Aldridge implemented TitanX and began prioritizing P1 contacts in their pre-existing outbound workflow. But the Phone Intent scoring to inform cold call prioritization wasn't the only thing that changed.

Alongside the data, Aldridge worked closely with their TitanX account manager, Melak (an accomplished former BDR himself) to refine their scripts, adjust their outreach motions, and improve how they handled the conversations they were now actually having.

Reps stopped loading needlessly long prospect lists and starting their mornings with a focused block of cold dials directly to a set of prioritized contacts. And because theiur list was smaller, they had a clearer sense of what to do when someone answered - they could take the time to prepare for each conversation, rather than desperately hurrying to dial the next near-anonymous name on the list.
The targeting problem and the execution problem were being addressed together, which turned out to be the only way to address either one effectively.

The Results

Within the first two weeks of using TitanX's Phone Intent scoring, Aldridge's cold call connect rate hit 30%.

The baseline without TitanX was 3% to 4%.

TitanX delivered roughly an 8x improvement in the first two weeks of use.

Seemingly overnight, reps who had been reaching one or two people a day now had a predictable path to multiple live conversations per shift, and therefore a way to feel confident about booking the meetings Aldridge needed to grow.

And that conversation density (the number of quality converstaions with the right prospects that reps could have dach dsay) changed what was possible in terms of script refinement, objection handling, and pipeline momentum. More at-bats compounded into better reps, not just busier ones.

Aldridge had been running an outbound function that was difficult to justify and harder to scale.
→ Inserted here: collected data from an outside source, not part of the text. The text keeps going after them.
-- ==== Sys2Proof/Decode.lean ====
section
/-! DEFINITION. The command word (30_encoding.md R70 to R74): a decoder, total on every 32-bit word and
rejecting a reserved opcode by name, and after it the encoder. -/

namespace Sys2Proof

/-- The defined opcodes of R72, by name. -/
inductive Opcode
  | nop | crcInit | crcByte | txbClear | txbPush | send | receive
  | trkAlloc | trkMark | trkQpend | trkQfail | regRead
  deriving DecidableEq, Repr

/-- The `OP` value of each opcode (R72). -/
def Opcode.byte : Opcode → Byte
  | .nop => 0x00
  | .crcInit => 0x01
  | .crcByte => 0x02
  | .txbClear => 0x10
  | .txbPush => 0x11
  | .send => 0x20
  | .receive => 0x21
  | .trkAlloc => 0x30
  | .trkMark => 0x31
  | .trkQpend => 0x32
  | .trkQfail => 0x33
  | .regRead => 0x40

/-- The rows of R72, in the table's order. -/
def Opcode.all : List Opcode :=
  [.nop, .crcInit, .crcByte, .txbClear, .txbPush, .send, .receive,
   .trkAlloc, .trkMark, .trkQpend, .trkQfail, .regRead]

/-- The opcode an `OP` value selects; none for the 244 reserved values of R73. -/
def Opcode.ofByte? (op : Byte) : Option Opcode :=
  Opcode.all.find? (fun o => o.byte == op)

/-- Bits `[31:24]`, the field `OP` (R70). -/
def opField (w : Word) : Byte := w.extractLsb' 24 8

/-- Bits `[23:16]`, the operand byte `A` (R70). -/
def aField (w : Word) : Byte := w.extractLsb' 16 8

/-- Bits `[15:8]`, the operand byte `B` (R70). -/
def bField (w : Word) : Byte := w.extractLsb' 8 8

/-- Bits `[7:0]`, the operand byte `C` (R70). -/
def cField (w : Word) : Byte := w.extractLsb' 0 8

/-- A one-bit operand is bit 0 of its byte only (R71). -/
def bitOperand (b : Byte) : Bool := b.getLsbD 0

/-- What a command word decodes to. -/
inductive Decoded
  /-- A defined command. -/
  | instr (i : Instr)
  /-- A reserved opcode (R73): the word completes with `BAD_COMMAND`. -/
  | reserved (op : Byte)
  deriving DecidableEq, Repr

/-- The command an opcode stands for, with the operand bytes of the word (R71, R72). -/
def Opcode.command (o : Opcode) (a b c : Byte) : Instr :=
  match o with
  | .nop => .nop
  | .crcInit => .crcInit
  | .crcByte => .crcByte a
  | .txbClear => .txbClear
  | .txbPush => .txbPush a
  | .send => .send a b c
  | .receive => .receive
  | .trkAlloc => .trkAlloc
  | .trkMark => .trkMark a (bitOperand b) (bitOperand c)
  | .trkQpend => .trkQpend a
  | .trkQfail => .trkQfail a
  | .regRead => .regRead a

/-- R72: "A decoder selects the command by `OP` alone". -/
def decode (w : Word) : Decoded :=
  match Opcode.ofByte? (opField w) with
  | some o => .instr (o.command (aField w) (bField w) (cField w))
  | none => .reserved (opField w)

/-- The opcode a command has in R72. -/
def Instr.opcode : Instr → Opcode
  | .nop => .nop
  | .crcInit => .crcInit
  | .crcByte _ => .crcByte
  | .txbClear => .txbClear
  | .txbPush _ => .txbPush
  | .send _ _ _ => .send
  | .receive => .receive
  | .trkAlloc => .trkAlloc
  | .trkMark _ _ _ => .trkMark
  | .trkQpend _ => .trkQpend
  | .trkQfail _ => .trkQfail
  | .regRead _ => .regRead

/-- A one-bit operand written as its byte, bits 7..1 zero (R74). -/
def operandByte (b : Bool) : Byte := if b then 0x01 else 0x00

/-- The operand bytes `A`, `B`, `C` of a command, unused bytes zero (R74, R82). -/
def Instr.operandBytes : Instr → Byte × Byte × Byte
  | .nop => (0, 0, 0)
  | .crcInit => (0, 0, 0)
  | .crcByte b => (b, 0, 0)
  | .txbClear => (0, 0, 0)
  | .txbPush b => (b, 0, 0)
  | .send ptype ver flags => (ptype, ver, flags)
  | .receive => (0, 0, 0)
  | .trkAlloc => (0, 0, 0)
  | .trkMark m pend fail => (m, operandByte pend, operandByte fail)
  | .trkQpend m => (m, 0, 0)
  | .trkQfail m => (m, 0, 0)
  | .regRead idx => (idx, 0, 0)

/-- The command word with the four fields of R70. -/
def packWord (op a b c : Byte) : Word := op ++ a ++ b ++ c

/-- The encoder: the word of a command, reserved operand bits zero. -/
def encode (i : Instr) : Word :=
  packWord i.opcode.byte i.operandBytes.1 i.operandBytes.2.1 i.operandBytes.2.2

/-- The bits of the word a command reads: `OP` and its own operands (R72, R74). Every other bit is
reserved-should-be-zero and ignored. -/
def Opcode.usedBits : Opcode → Word
  | .nop => 0xFF000000
  | .crcInit => 0xFF000000
  | .crcByte => 0xFFFF0000
  | .txbClear => 0xFF000000
  | .txbPush => 0xFFFF0000
  | .send => 0xFFFFFFFF
  | .receive => 0xFF000000
  | .trkAlloc => 0xFF000000
  | .trkMark => 0xFFFF0101
  | .trkQpend => 0xFFFF0000
  | .trkQfail => 0xFFFF0000
  | .regRead => 0xFFFF0000

/-- The command word a table row's number stands for: its low `nbits` bits, the bits above zero. A
command word is one 32-bit number of the port (R70), so there is no byte order to choose (R52; log entry 13). -/
def tableWord (nbits w : Nat) : Word := BitVec.ofNat 32 (w % 2 ^ nbits)

/-- What the decoder reads from a word numbered as spec/opcode_table.json numbers it. -/
def decodeTableWord (nbits w : Nat) : Option Instr :=
  match decode (tableWord nbits w) with
  | .instr i => some i
  | .reserved _ => none

end Sys2Proof
end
The consistent results from the TitanX-supported program changed that calculation.

When TitanX customers start dialing using Phone Intent scores, they often reduce their team sizes, cutting underperforming reps while they save on costs and still create more pipeline.

Not Aldridge: they actually hired an additional BDR. And unlike many organizations, which cling to dreams of more headcount providing proportionally more outcomes, for Aldridge, this wasn't a leap of faith, but a rational response to evidence of impact.

When the function moved from fragile to productive, expanding it became the obvious decision.

Why TitanX

Every tool Aldridge had tried before delivered a targeting mechanism and left the execution to the team. TitanX delivered both. Melak had done the BDR job himself. He understood what it felt like to finally reach someone after a morning of voicemails, and he understood what it cost a rep when that moment went poorly. The coaching he provided (on scripts, on nurturing workflows, on what to do with a conversation once you had it) was immediately actionable because it came from someone who had lived the problem.

Mason was explicit about this:

"I'd say that [strategic guidance] has been the most valuable part of our partnership with TitanX. Having a tool that helps you connect with people is great, is important, but then once you connect with them, what do you do with that?"

That question had never been answered by any of the tools Aldridge had used before. The data solved the targeting problem. Melak's coaching solved the execution problem.

The TCPA compliance posture also mattered. Aldridge wasn't looking to take on legal exposure in exchange for a lift in connect rates. TitanX's human-verification approach, as opposed to AI auto-dialer technology, gave the team a way to improve outbound performance without introducing compliance risk that would require its own management.

What Mason describes, in the end, is a function that finally has a foundation. Cold calling at Aldridge is no longer a fragile bet defended by activity metrics. It's a program with a documented 30% connect rate, a growing team, and a partnership built around making every conversation count. The plan now is to keep scaling it.